В тот же вечер я поделился новостью с Полем и Виржини. Мне понадобилось всего несколько дней, чтобы подыскать себе небольшую квартирку по соседству с ними. Я не знал, как их благодарить, — они действительно оказались превосходными друзьями. Я искренне восхищался этой парой — их прямотой, их единодушием, их уважением друг к другу. От них прямо-таки веяло глубочайшей гармонией. Должен добавить кое-что еще: мне кажется, возиться со мной доставляло им искреннее удовольствие. Странная мысль, понимаю, но я и правда так думал. Они явно испытали облегчение, когда я от них убрался, но за этим угадывалось и нечто похожее на сожаление. Как будто я был их сыном, который, повзрослев, покидает родительский кров. Слово «сын» тут очень даже кстати, потому что в тот самый вечер, когда я от них переехал, они решили завести ребенка.

7

Я с головой окунулся в работу. С утра до ночи сидел у себя в квартирке за письменным столом, со всех сторон обложившись книгами. Иногда по вечерам я писал при свечах, пребывая вне времени, погружаясь в мир, населенный тенями, и порой обещая себе дождаться лучших дней. Я согласился встретиться с парой-тройкой приятелей, в основном старых, и убедился, что способен поддерживать беседу более или менее адекватно и даже задавать вопросы. Единственным табу оставалась Алиса: я и сам не желал о ней говорить и другим не разрешал. Но не потому, что надеялся молчанием исцелить рану, а потому, что понимал — разговоры о ней ничего не изменят.
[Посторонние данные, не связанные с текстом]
inductive SheetState where
  | queued
  | waiting
  | loading
  | ready
  | printing
  | drying
  | cutting
  | clearing
  | halted
  deriving DecidableEq, Repr

inductive WaitingCause where
  | media
  | ink
  deriving DecidableEq, Repr

/-- A sheet's failure cause: SPOILED, MEDIA OUT, or one of the halt causes of R138. -/
inductive FailureCause where
  | spoiled
  | mediaOut
  | jam
  | skew
  | feedFault (code : Nat)
  | rollEnd
  | link (o : LinkOutcome)
  | timeout (op : FeedOp)
  deriving DecidableEq, Repr

/-- The outcomes with which a sheet leaves the queue, in the order of R124. -/
inductive SheetOutcome where
  | printed
  | defective
  | cancelled
  | spoiled
  | mediaOut
  | jammed
  deriving DecidableEq, Repr

inductive FeedState where
  | idle
  | loading
  | positioned
  | advancing
  | drying
  | cutting
  | clearing
  | halted
  deriving DecidableEq, Repr

inductive AdvancePurpose where
  | margin
  | swath
  | tail
  | clear
  deriving DecidableEq, Repr

inductive Origin where
  | check
  | command
  deriving DecidableEq, Repr

inductive Coverage where
  | substituted
  | uncovered
  deriving DecidableEq, Repr

inductive StepKind where
  | park
  | wipe
  | prime
  | check
  | cap
  | uncap
  | wait
  | carriageReturn
  deriving DecidableEq, Repr

inductive Location where
  | printSide
  | station
  | capped
  | stranded
  deriving DecidableEq, Repr

inductive CycleKind where
  | program (p : Fin 8)
  | wake
  deriving DecidableEq, Repr

/-- The step outcomes of R96. -/
inductive StepOutcome where
  | done
  | fault (code : Nat)
  | link (o : LinkOutcome)
  | timeout
  | inkShort
  | checkOverrun
  | abandoned
  deriving DecidableEq, Repr

/-- The recovery outcome of R107; `none` where no recovery ran. -/
inductive Recovery where
  | none
  | returned
  | stranded
  deriving DecidableEq, Repr

inductive NozzleReason where
  | added
  | origin
  | removed
  | pendingDropped
  | listOverflow
  | badEntry
  | mergeRefused
  deriving DecidableEq, Repr

/-- The fields of a NOZZLE record (R90, 12.5); a field its reason does not give is `none`. -/
structure NozzleRecord where
  reason : NozzleReason
  channel : Nat
  nozzle : Option Nat
  origin : Option Origin
  coverage : Option Coverage
  partnerCoverage : Option Coverage
  entries : Nat
  mask : Option Nat
  count : Option Nat
  lowest : Option (Nat × Nat)
  timeAdded : Option Nat
  deriving DecidableEq, Repr

/-! ## Journal records (12.5) -/

inductive JournalRecord where
  | sheetWaitingMedia (sheet : Nat) (preference : RollPreference) (remaining1 remaining2 : Nat)
  | sheetWaitingInk (sheet channel estimate found : Nat)
  | sheetRemoved (sheet : Nat) (outcome : SheetOutcome) (left : SheetState) (done count : Nat)
      (assigned : Option RollNo) (defect cancel : Bool) (cause : Option FailureCause)
  | sheetRollEnd (sheet : Nat) (roll : Option RollNo) (op : FeedOp)
  | sheetHalted (sheet : Nat) (feed : FeedState) (op : FeedOp) (cause : FailureCause) (loadStep done : Nat)
  | sheetClearFailed (sheet code : Nat)
  | swathDone (sheet index : Nat) (delivered : Six Nat) (lost injected faulted late : Nat)
  | swathWithheld (sheet index reads limit : Nat)
  | swathOrder (buffer : Nat) (notNext : Bool) (addr : Nat) (next : Option (Nat × Nat))
  | lateWrite (sheet index buffer addr : Nat)
  | inkLevelStatus (channel : Channel) (old new : LevelStatus) (level : Nat)
  | inkShortfall (channel : Channel) (notTaken : Nat)
  | inkCartridge (channel : Channel) (old new : CartridgeState) (inkType serial remaining : Nat)
  | inkUnposted (channel : Channel) (serial amount : Nat)
  | inkPumpFault (channel : Channel) (code moved : Nat)
  | inkPumpIdle (channel : Channel) (code moved : Nat)
  | inkPumpTimeout (channel : Channel) (requested moved : Nat)
  | inkStopLost (channel : Channel) (moved : Nat)
  | nozzle (r : NozzleRecord)
  | service (kind : CycleKind) (outcome : StepOutcome) (stepReached : Nat) (step : StepKind)
      (recovery : Recovery) (location : Location) (duration : Nat)
  | fieldFault (unit order : Nat) (outcome : LinkOutcome) (channel : Channel) (amount : Option Nat)
  | memoryFault (port : Port) (malformed isWrite : Bool) (tag len addr : Nat)
  | journalOverflow (dropped firstDrop : Nat)
  deriving DecidableEq, Repr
В «Ларуссе» нарадоваться не могли на мои добросовестность и трудолюбие. Меня хвалили и буквально засыпали работой. Если выдавалась свободная минутка, я составлял краткие биографические справки. Не одна судьба с моей помощью обернулась несколькими строчками посмертной славы. Мне это доставляло огромное удовольствие, только не спрашивайте почему — я сам не знаю. Может, от сознания того, что свою жизнь я прошляпил и лично мне в словаре не светит ни запятой. Зато я как бы по доверенности проживал жизни других людей, исключительно яркие и оригинальные. Я путешествовал между чужими судьбами, странами, испытаниями и известностью.
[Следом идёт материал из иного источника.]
/-- A DEBIT that ended DONE with the tag's remaining (R68). -/
def Chip.debitDone (x : Chip) (k : Channel) (amount serial remaining : Nat) : Chip :=
  let old := x.cartridge k
  let x :=
    match x.owed k with
    | some d =>
      if d.serial = serial then x.onInk k fun i => { i with owed := d.acknowledge amount }
      else x.fieldFault (.debit k amount serial) k (.done .none) (some amount)
    | none => x.fieldFault (.debit k amount serial) k (.done .none) (some amount)
  if old.state != .noCartridge && old.serial == serial then
    let x := x.onCartridge k fun c => { c with remaining := remaining }
    let x := if old.state == .reading && (x.ink.get k).debtSettled then x.judge k else x.judgeAgain k
    x.noticeRemaining k old
  else x

/-- A refill in DEBITING after a DEBIT outcome for its channel (R75). -/
def Chip.debitingNext (x : Chip) (k : Channel) (done : Bool) : Chip :=
  if (x.account k).refillState == .debiting then
    if (x.owed k).isNone then x.refillIdle k
    else if done && (x.ink.get k).sourcePresent then x.placeDebit k
    else x.refillIdle k
  else x

/-- A DEBIT outcome (R68, R75). -/
def Chip.takeDebit (x : Chip) (k : Channel) (amount serial : Nat) (outcome : FrameOutcome) : Chip :=
  match outcome with
  | .done (.remaining ul) => (x.debitDone k amount serial ul).debitingNext k true
  | outcome => (x.fieldFault (.debit k amount serial) k outcome (some amount)).debitingNext k false

/-- A LEVEL outcome (R46). -/
def Chip.takeLevel (x : Chip) (k : Channel) (outcome : FrameOutcome) : Chip :=
  let x := (x.onAccount k fun a => { a with levelReading := .idle }).showChange x (channelStatus k)
  match outcome with
  | .done (.sensed ul) =>
    let a := x.account k
    if a.used then
      let x := (x.onAccount k fun b =>
        { b with level := min (ul * 1000) b.tankCapacity, levelState := .known }).showChange x (channelStatus k)
      ((x.journalLevelStatus k a.levelStatus).noticeInk.callAdmission).startRefill k false
    else x
  | outcome => x.fieldFault (.level k) k outcome none

/-- A TRANSFER outcome, taken in QUEUED (R70). On ABSENT or REFUSED the FIELD FAULT record is asked for before the refill state is
IDLE, so a drop of it makes HEADER pending before CHANNEL (the model's choice, log entry 52). -/
def Chip.takeTransfer (x : Chip) (k : Channel) (volume : Nat) (outcome : FrameOutcome) : Chip :=
  if (x.account k).refillState == .queued then
    match outcome with
    | .done _ => if (x.ink.get k).sourcePresent then x.enterPumping k else x.enterStopping k .removed
    | .busyTimeout => if (x.ink.get k).sourcePresent then x.enterPumping k else x.enterStopping k .removed
    | outcome => (x.fieldFault (.transfer k volume) k outcome none).refillIdle k
  else x

/-- A STOP outcome: a failure makes its record, and polling goes on either way (R74). -/
def Chip.takeStop (x : Chip) (k : Channel) (outcome : FrameOutcome) : Chip :=
  match outcome with
  | .done _ => x
  | outcome => x.fieldFault (.stop k) k outcome none

/-- A pump STATUS reply while PUMPING (R71). -/
def Chip.pumpingReply (x : Chip) (k : Channel) (state : PumpState) (code moved : Nat) : Chip :=
  match state with
  | .running => x
  | .done => (x.creditMoved k).enterDebiting k
  | .fault => ((x.journal (.inkPumpFault k code moved)).creditMoved k).enterDebiting k
  | .idle => ((x.journal (.inkPumpIdle k code moved)).creditMoved k).enterDebiting k

/-- A pump STATUS outcome; one other than DONE changes no field (R71, R74). A reply that arrives while the refill is neither
PUMPING nor STOPPING changes nothing (the model's choice, log entry 39). -/
def Chip.takePumpStatus (x : Chip) (k : Channel) (outcome : FrameOutcome) : Chip :=
  match outcome with
  | .done (.pump state code moved) =>
    match (x.account k).refillState with
    | .pumping =>
      ((x.onRefill k fun f => { f with moved := moved }).showChange x (channelStatus k)).pumpingReply k state code moved
    | .stopping =>
      let x := x.onRefill k fun f => { f with moved := moved }
      if state == .running then x else x.endStop k
    | .idle => x
    | .queued => x
    | .debiting => x
  | _ => x

end Sys2Proof.Machine
end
Последующие месяцы пролетели довольно быстро. Виржини стала мамой, и я страшно гордился, что меня пригласили стать крестным отцом. У меня появилась общественная нагрузка, а вместе с ней и стимул к продвижению по социальной лестнице. Если я изредка и выбирался из дому, то в основном в магазин за очередным подарком Гаспару. Новая роль наделила меня чудовищным чувством ответственности; когда они только известили меня о своем решении, я испытал сильнейшее волнение — значит, кто-то еще может мне доверять. Через несколько месяцев родители малыша объяснили мне, что не нужно покупать такое количество подарков. Наверное, мое внимание казалось им немного назойливым, и тогда я чуть сбавил обороты. Но больше всего Поль и Виржини хотели, чтобы я «кого-нибудь» нашел. Под «кем-нибудь» подразумевалась, конечно, женщина.
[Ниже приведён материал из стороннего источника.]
-- ==== Sys2Proof/Machine/Nozzle.lean ====
section
/-! DEFINITION. The nozzle monitor: idle table, nozzle-out list, pending changes, check reports (chapter 5). -/

namespace Sys2Proof.Machine

/-! ## The idle table (R76 to R79) -/

/-- One group of a channel takes the time now as its last fire time (R78). -/
def Chip.fireGroup (x : Chip) (k : Channel) (g : Nat) : Chip :=
  x.onNmn fun n => { n with idle := n.idle.set k ((n.idle.get k).setIfInBounds g x.now) }

/-- All 64 groups of a channel take the time now (R78). -/
def Chip.fireChannel (x : Chip) (k : Channel) : Chip :=
  x.onNmn fun n => { n with idle := n.idle.set k (Vector.replicate 64 x.now) }

/-- All groups of the channels of a mask take the time now (R78). -/
def Chip.fireMask (x : Chip) (mask : BitVec 8) : Chip :=
  channels.foldl (fun y k => if inMask mask k then y.fireChannel k else y) x

/-- All 384 groups take the time now (R78). -/
def Chip.fireAll (x : Chip) : Chip := x.onNmn fun n => { n with idle := .all (Vector.replicate 64 x.now) }

/-- The spit set of one channel: the groups idle for at least the idle limit, in ascending number (R79). -/
def Chip.spitSetOf (x : Chip) (k : Channel) : List Nat :=
  let limit := (x.nmn.spit.get k).idleLimit
  if (x.account k).used && limit != 0 then
    (List.range 64).filter fun g => decide ((x.nmn.idle.get k).getD g 0 + limit * 1000 ≤ x.now)
  else []

/-- The spit set of an arming test (R20, R79). -/
def Chip.spitSet (x : Chip) : Six (List Nat) := .of x.spitSetOf

/-! ## The nozzle-out list (R80, R81) -/

def outEntry (l : List OutEntry) (k : Channel) (n : Nat) : Option OutEntry :=
  l.find? fun e => e.channel == k && e.nozzle == n

/-- Whether a nozzle is on the nozzle-out list. -/
def isOut (l : List OutEntry) (k : Channel) (n : Nat) : Bool := (outEntry l k n).isSome

/-- Order of the list: channel, then nozzle (R80). -/
def OutEntry.before (a b : OutEntry) : Bool :=
  decide (a.channel.val < b.channel.val) || (a.channel == b.channel && decide (a.nozzle < b.nozzle))

/-- An entry put in its place in the ordered list (R80). -/
def insertOut (e : OutEntry) : List OutEntry → List OutEntry
  | [] => [e]
  | a :: rest => if e.before a then e :: a :: rest else a :: insertOut e rest

/-- The coverage of one nozzle's entry, where it has one, set to a value (R81). -/
def setCoverage (l : List OutEntry) (k : Channel) (n : Nat) (c : Coverage) : List OutEntry :=
  l.map fun e => if e.channel == k && e.nozzle == n then { e with coverage := c } else e

/-- A NOZZLE record of a change to one nozzle, with the partner's coverage after the change (R90). -/
def Chip.nozzleRecord (x : Chip) (reason : NozzleReason) (e : OutEntry) (coverage : Option Coverage) : JournalRecord :=
  .nozzle
    { reason := reason, channel := e.channel.val, nozzle := some e.nozzle, origin := some e.origin,
      coverage := coverage, partnerCoverage := (outEntry x.nmn.outList e.channel (partner e.nozzle)).map OutEntry.coverage,
      entries := x.nmn.outList.length, mask := none, count := none, lowest := none, timeAdded := some e.time }

/-- An entry is added: coverage of the pair, NOZZLES record, ADDED record, addition notice, and the uncovered notice where the pair
becomes uncovered (R80, R81, R84, R90, R91). -/
def Chip.addOut (x : Chip) (k : Channel) (n : Nat) (origin : Origin) : Chip :=
  let paired := isOut x.nmn.outList k (partner n)
  let e : OutEntry :=
    { channel := k, nozzle := n, origin := origin, time := x.now,
      coverage := if paired then .uncovered else .substituted }
  let x := x.onNmn fun m =>
    { m with outList := insertOut e (setCoverage m.outList k (partner n) .uncovered) }
  let x := ((x.markStatus 12).journal (x.nozzleRecord .added e (some e.coverage))).additionNotice
  if paired then x.uncoveredNotice else x

/-- An entry is removed: its partner's entry becomes SUBSTITUTED; NOZZLES record, REMOVED record (R80, R81, R84, R90). Where the
removal changes the partner's coverage the record has both, the removed entry's being UNCOVERED, since its partner stays on the
list (R81); without a partner on the list it has none, as no entry stands after the change (log entry 18). -/
def Chip.removeOut (x : Chip) (e : OutEntry) : Chip :=
  let coverage := if isOut x.nmn.outList e.channel (partner e.nozzle) then some Coverage.uncovered else none
  let x := x.onNmn fun m =>
    let others := m.outList.filter fun a => !(a.channel == e.channel && a.nozzle == e.nozzle)
    { m with outList := setCoverage others e.channel (partner e.nozzle) .substituted }
  (x.markStatus 12).journal (x.nozzleRecord .removed e coverage)

/-- An entry's origin becomes COMMAND; ORIGIN record (R84, R90). -/
def Chip.commandOut (x : Chip) (e : OutEntry) : Chip :=
  let x := x.onNmn fun m =>
    let mark := fun a : OutEntry =>
      if a.channel == e.channel && a.nozzle == e.nozzle then { a with origin := .command } else a
    { m with outList := m.outList.map mark }
  x.journal (x.nozzleRecord .origin { e with origin := .command } (some e.coverage))

/-- The cases of R84, in the order of its table. -/
inductive NozzleEffect where
  | added
  | origin
  | alreadyOut
  | removed
  | notListed
  deriving DecidableEq, Repr

/-- The case a change meets on the list as it stands (R84). -/
def Chip.nozzleEffect (x : Chip) (c : NozzleChange) : NozzleEffect :=
  match outEntry x.nmn.outList c.channel c.nozzle with
  | none => if c.out then .added else .notListed
  | some e => if c.out then (if e.origin == .check then .origin else .alreadyOut) else .removed

/-- A change takes effect on the list (R84). -/
def Chip.applyNozzle (x : Chip) (c : NozzleChange) : Chip :=
  match outEntry x.nmn.outList c.channel c.nozzle with
  | none => if c.out then x.addOut c.channel c.nozzle .command else x
  | some e => if c.out then (if e.origin == .check then x.commandOut e else x) else x.removeOut e

/-! ## The list hold and the pending list (R77, R82, R86) -/

/-- A pending change is applied; an OUT that finds the nozzle absent and the list full is dropped with its record
(R86). -/
def Chip.applyPending (x : Chip) (c : NozzleChange) : Chip :=
  if c.out && !isOut x.nmn.outList c.channel c.nozzle && decide (Config.outPlaces ≤ x.nmn.outList.length) then
    x.journal (.nozzle
      { reason := .pendingDropped, channel := c.channel.val, nozzle := some c.nozzle, origin := none,
        coverage := none, partnerCoverage := (outEntry x.nmn.outList c.channel (partner c.nozzle)).map OutEntry.coverage,
        entries := x.nmn.outList.length, mask := none, count := none, lowest := none, timeAdded := none })
  else x.applyNozzle c

/-- Spit settings kept aside take effect (R77). -/
def NozzleMonitor.takeKeptAside (n : NozzleMonitor) : NozzleMonitor :=
  { n with spit := .of fun k => (n.keptAside.get k).getD (n.spit.get k), keptAside := .all none }

/-- The swath is gone: the hold becomes FREE, with the rewrite of the NOZZLES record, settings kept aside take effect, and the
pending changes are applied, oldest first (R82, R86). -/
def Chip.swathGone (x : Chip) : Chip :=
  let pending := x.nmn.pending
  let x := (x.onNmn fun n => { n with held := false, pending := [] }).markStatus 12
  pending.foldl Chip.applyPending ((x.onNmn NozzleMonitor.takeKeptAside).refreshStatus x)

/-- Spit settings handed over by an accepted SET CHANNEL: in effect at once while the hold is FREE, kept aside while it
is HELD (R77). -/
def Chip.handSpit (x : Chip) (k : Channel) (s : SpitSettings) : Chip :=
  x.onNmn fun n =>
    if n.held then { n with keptAside := n.keptAside.set k (some s) } else { n with spit := n.spit.set k s }

/-! ## Check reports (R87 to R89) -/

/-- A returned entry that names a nozzle of a masked channel (R87). -/
def reportedNozzle (mask : BitVec 8) (e : Nat × Nat) : Option (Channel × Nat) :=
  if h : e.1 < 6 then
    if e.2 ≤ 1023 ∧ inMask mask ⟨e.1, h⟩ then some (⟨e.1, h⟩, e.2) else none
  else none

/-- The entries a station returned, each once (R87). -/
def distinctEntries (entries : List (Nat × Nat)) : List (Nat × Nat) :=
  entries.foldl (fun l e => if l.contains e then l else l ++ [e]) []

/-- A number put in its place in an ascending list that holds each number once. -/
def insertAscending (n : Nat) : List Nat → List Nat
  | [] => [n]
  | a :: rest => if n < a then n :: a :: rest else if n = a then a :: rest else a :: insertAscending n rest

/-- The reported nozzles of one channel in ascending order, each once (R87, R88). -/
def reportedOf (entries : List (Channel × Nat)) (k : Channel) : List Nat :=
  ((entries.filter fun e => e.1 == k).map Prod.snd).foldr insertAscending []

/-- A NOZZLE record of a whole report (R90). -/
def Chip.reportRecord (x : Chip) (reason : NozzleReason) (mask : BitVec 8) (count : Option Nat)
    (lowest : Option (Nat × Nat)) : JournalRecord :=
  .nozzle
    { reason := reason, channel := optCode noneWord ((lowestInMask mask).map Fin.val), nozzle := none, origin := none,
      coverage := none, partnerCoverage := none, entries := x.nmn.outList.length, mask := some mask.toNat, count := count,
      lowest := lowest, timeAdded := none }

/-- The first pass of a merge: entries of origin CHECK in masked channels that are not reported are removed (R88). -/
def Chip.mergeRemovals (x : Chip) (mask : BitVec 8) (entries : List (Channel × Nat)) : Chip :=
  (x.nmn.outList.filter fun e =>
    inMask mask e.channel && e.origin == .check && !entries.contains (e.channel, e.nozzle)).foldl Chip.removeOut x

/-- The second pass of a merge: reported nozzles not on the list are added while the list has room; the others are
returned, in order (R88). -/
def Chip.mergeAdditions (x : Chip) (wanted : List (Channel × Nat)) : Chip × List (Channel × Nat) :=
  wanted.foldl
    (fun (y, left) (k, n) =>
      if isOut y.nmn.outList k n then (y, left)
      else if y.nmn.outList.length < Config.outPlaces then (y.addOut k n .check, left)
      else (y, left ++ [(k, n)]))
    (x, [])

/-- The list overflow flag and record after a merge (R89). -/
def Chip.mergeOverflow (x : Chip) (mask : BitVec 8) (left : List (Channel × Nat)) : Chip :=
  match left with
  | [] => x.onNmn fun n => { n with overflow := false }
  | (k, n) :: _ =>
    let x := (x.onNmn fun m => { m with overflow := true }).markStatus 12
    x.journal (x.reportRecord .listOverflow mask (some left.length) (some (k.val, n)))

/-- A merge of the reported nozzles into the list (R88, R89). -/
def Chip.merge (x : Chip) (mask : BitVec 8) (entries : List (Channel × Nat)) : Chip :=
  let wanted := channels.flatMap fun k => (reportedOf entries k).map fun n => (k, n)
  let (x, left) := (x.mergeRemovals mask entries).mergeAdditions wanted
  (x.mergeOverflow mask left).markStatus 12

/-- A check report: refused while the list is held, else merged, with one BAD ENTRY record where entries were set aside; an
entry returned twice counts once (R87). -/
def Chip.takeReport (x : Chip) (mask : BitVec 8) (entries : List (Nat × Nat)) : Chip :=
  if x.nmn.held then x.journal (x.reportRecord .mergeRefused mask none none)
  else
    let returned := distinctEntries entries
    let good := returned.filterMap (reportedNozzle mask)
    let bad := returned.length - good.length
    let x := if bad = 0 then x else x.journal (x.reportRecord .badEntry mask (some bad) none)
    x.merge mask good

end Sys2Proof.Machine
end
С Виржини работала одна девушка, которая, по ее мнению, вполне могла мне понравиться. Она задумала пригласить ее на ужин, заодно собрав еще нескольких друзей, чтобы знакомство не выглядело совсем уж откровенным сводничеством.

— Да откуда ты знаешь, что она мне понравится? — приставал я к ней.

— Чувствую, вот и все. Я же знаю твои вкусы.

— Да что ты говоришь?

— То, что ты слышишь. Она очень добрая и милая.

— А волосы?

— Не волнуйся. Волосы у нее гладкие и прямые.

— А… А она…

— Да. Она говорит по-немецки.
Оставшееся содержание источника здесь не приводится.